En décrétant, chaque 25 septembre, journée Internationale de la langue Soninké, l’UNESCO envoie un message fort aux Soninké. Message que beaucoup d’entre nous ne cherchent à décrypter, à en comprendre la signification et l’implication profondes, pas à cause de la ferveur et l’enthousiasme que suscite l’événement.
Il est tout à fait normal de jubiler, de célébrer cette journée exceptionnelle et historique, qui honore une communauté, un peuple, une culture, un patrimoine et une langue.
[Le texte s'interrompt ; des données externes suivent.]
@[simp] theorem State.modRoom_pending (s : State) (r : Nat) (f : RoomPwr → RoomPwr) : (s.modRoom r f).pending = s.pending := rfl
@[simp] theorem State.modRoom_free (s : State) (r : Nat) (f : RoomPwr → RoomPwr) : (s.modRoom r f).free = s.free := rfl
@[simp] theorem State.modRoom_mono (s : State) (r : Nat) (f : RoomPwr → RoomPwr) : (s.modRoom r f).mono = s.mono := rfl
@[simp] theorem State.modRoom_regs (s : State) (r : Nat) (f : RoomPwr → RoomPwr) : (s.modRoom r f).regs = s.regs := rfl
@[simp] theorem State.modRoom_frozen (s : State) (r : Nat) (f : RoomPwr → RoomPwr) : (s.modRoom r f).frozen = s.frozen := rfl
@[simp] theorem State.modRoom_latch (s : State) (r : Nat) (f : RoomPwr → RoomPwr) : (s.modRoom r f).latch = s.latch := rfl
@[simp] theorem State.modRoom_pantry (s : State) (r : Nat) (f : RoomPwr → RoomPwr) : (s.modRoom r f).pantry = s.pantry := rfl
@[simp] theorem State.modRoom_larder (s : State) (r : Nat) (f : RoomPwr → RoomPwr) : (s.modRoom r f).larder = s.larder := rfl
@[simp] theorem State.modRoom_cellar (s : State) (r : Nat) (f : RoomPwr → RoomPwr) : (s.modRoom r f).cellar = s.cellar := rfl
@[simp] theorem State.modRoom_cellKey (s : State) (r : Nat) (f : RoomPwr → RoomPwr) : (s.modRoom r f).cellKey = s.cellKey := rfl
@[simp] theorem State.modRoom_pantryMark (s : State) (r : Nat) (f : RoomPwr → RoomPwr) : (s.modRoom r f).pantryMark = s.pantryMark := rfl
@[simp] theorem State.modRoom_larderMark (s : State) (r : Nat) (f : RoomPwr → RoomPwr) : (s.modRoom r f).larderMark = s.larderMark := rfl
@[simp] theorem State.modRoom_cellarMark (s : State) (r : Nat) (f : RoomPwr → RoomPwr) : (s.modRoom r f).cellarMark = s.cellarMark := rfl
@[simp] theorem State.modRoom_cache (s : State) (r : Nat) (f : RoomPwr → RoomPwr) : (s.modRoom r f).cache = s.cache := rfl
@[simp] theorem State.modRoom_cores (s : State) (r : Nat) (f : RoomPwr → RoomPwr) : (s.modRoom r f).cores = s.cores := rfl
@[simp] theorem State.modRoom_roomStop (s : State) (r : Nat) (f : RoomPwr → RoomPwr) : (s.modRoom r f).roomStop = s.roomStop := rfl
@[simp] theorem State.modRoom_parts (s : State) (r : Nat) (f : RoomPwr → RoomPwr) : (s.modRoom r f).parts = s.parts := rfl
@[simp] theorem State.modRoom_hall (s : State) (r : Nat) (f : RoomPwr → RoomPwr) : (s.modRoom r f).hall = s.hall := rfl
@[simp] theorem State.modRoom_brdl (s : State) (r : Nat) (f : RoomPwr → RoomPwr) : (s.modRoom r f).brdl = s.brdl := rfl
@[simp] theorem State.modRoom_heat (s : State) (r : Nat) (f : RoomPwr → RoomPwr) : (s.modRoom r f).heat = s.heat := rfl
@[simp] theorem State.modRoom_host (s : State) (r : Nat) (f : RoomPwr → RoomPwr) : (s.modRoom r f).host = s.host := rfl
@[simp] theorem State.modRoom_err (s : State) (r : Nat) (f : RoomPwr → RoomPwr) : (s.modRoom r f).err = s.err := rfl
@[simp] theorem State.modRoom_nv (s : State) (r : Nat) (f : RoomPwr → RoomPwr) : (s.modRoom r f).nv = s.nv := rfl
@[simp] theorem State.modRoom_time (s : State) (r : Nat) (f : RoomPwr → RoomPwr) : (s.modRoom r f).time = s.time := rfl
@[simp] theorem State.modRoom_rein (s : State) (r : Nat) (f : RoomPwr → RoomPwr) : (s.modRoom r f).rein = s.rein := rfl
@[simp] theorem State.modRoom_bring (s : State) (r : Nat) (f : RoomPwr → RoomPwr) : (s.modRoom r f).bring = s.bring := rfl
@[simp] theorem State.modRoom_smb (s : State) (r : Nat) (f : RoomPwr → RoomPwr) : (s.modRoom r f).smb = s.smb := rfl
@[simp] theorem State.modRoom_mtr (s : State) (r : Nat) (f : RoomPwr → RoomPwr) : (s.modRoom r f).mtr = s.mtr := rfl
@[simp] theorem State.modRoom_strikes (s : State) (r : Nat) (f : RoomPwr → RoomPwr) : (s.modRoom r f).strikes = s.strikes := rfl
@[simp] theorem State.modRoom_condemned (s : State) (r : Nat) (f : RoomPwr → RoomPwr) : (s.modRoom r f).condemned = s.condemned := rfl
@[simp] theorem State.modRoom_roomRetire (s : State) (r : Nat) (f : RoomPwr → RoomPwr) : (s.modRoom r f).roomRetire = s.roomRetire := rfl

end Sys2Proof.Machine
end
Et dans cette commémoration, il faut associer tous ceux qui parlent Soninké sans être Soninké culturellement, tous les Africains et tous ceux qui aiment les langues du monde. Cette reconnaissance est une satisfaction pour tout ce monde, chacun y trouve sa part de bonheur.
Il y a maintenant, le non dit de cette distinction accordée à la langue Soninké
Cette consécration de la langue Soninké par l’UNESCO, est une invite à la recherche sur notre langue, notre culture etc., en vue de mieux la « vulgariser », mieux l’étudier, la comprendre et la développer. Par cette reconnaissance, l’UNESCO lance un message aux Soninké que la langue Soninké, comme toutes les langues du monde, n’est pas figée. Idem pour la culture. Ceci étant, l’UNESCO dit de manière à peine voilée aux partisans de l’immobilisme social que rien n’est statique.
La langue et la culture sont par essence dynamiques. Les changements tant redoutés par certains dans le Soninkara, sont consubstantiels à la culture. La culture fonctionne un peu comme, certains animaux qui font des mues, non pas par fantaisie ou par simple plaisir : cela s’appelle de l’adaptabilité ou de la résilience.
En clair, toute culture qui ne peut s’adapter, en intégrant la dynamique endogène et exogène est appelée à mourir. Laissez la culture et la langue Soninké s’exprimer librement, ne lui imposez pas votre diktat ou primes passéistes. Elles sont suffisamment mûres, intelligentes et capables de se défendre.
Cela dit, quelque part, l’UNESCO encourage et met au défi les Soninké à accepter que la dynamique est un critère de vitalité, de créativité et même d’ingéniosité d’une langue. En effet, la langue est comme un fleuve qui charrie la culture ( les cultures), pour lui (leur) permettre de se développer, de prospérer, et de s’affirmer. L’immobilisme social est donc l’ennemi mortel de la langue et partant de la culture. Laissez-nous vivre, nous épanouir et être en phase avec la philosophie de notre époque, sans bien sûr nous compromettre. C’est possible !
L’autre message sous-entendu de l’UNESCO, le Soninké en tant que langue devient un patrimoine pour tous les hommes (l’humanité). Il cesse d’être la seule propriété de ses locuteurs natifs. Aussi, cette reconnaissance par l’UNESCO nous oblige-t-elle à changer notre regard sur la langue Soninké, qui cesse d’être réduite à une simple fonction vernaculaire.
Dès lors, les Soninké sont invités à accepter l’ouverture, vaincre notre autarcie habituelle, méfiance ou condescendance vis-à-vis des autres, pour favoriser le dialogue des cultures et des langues : le métissage.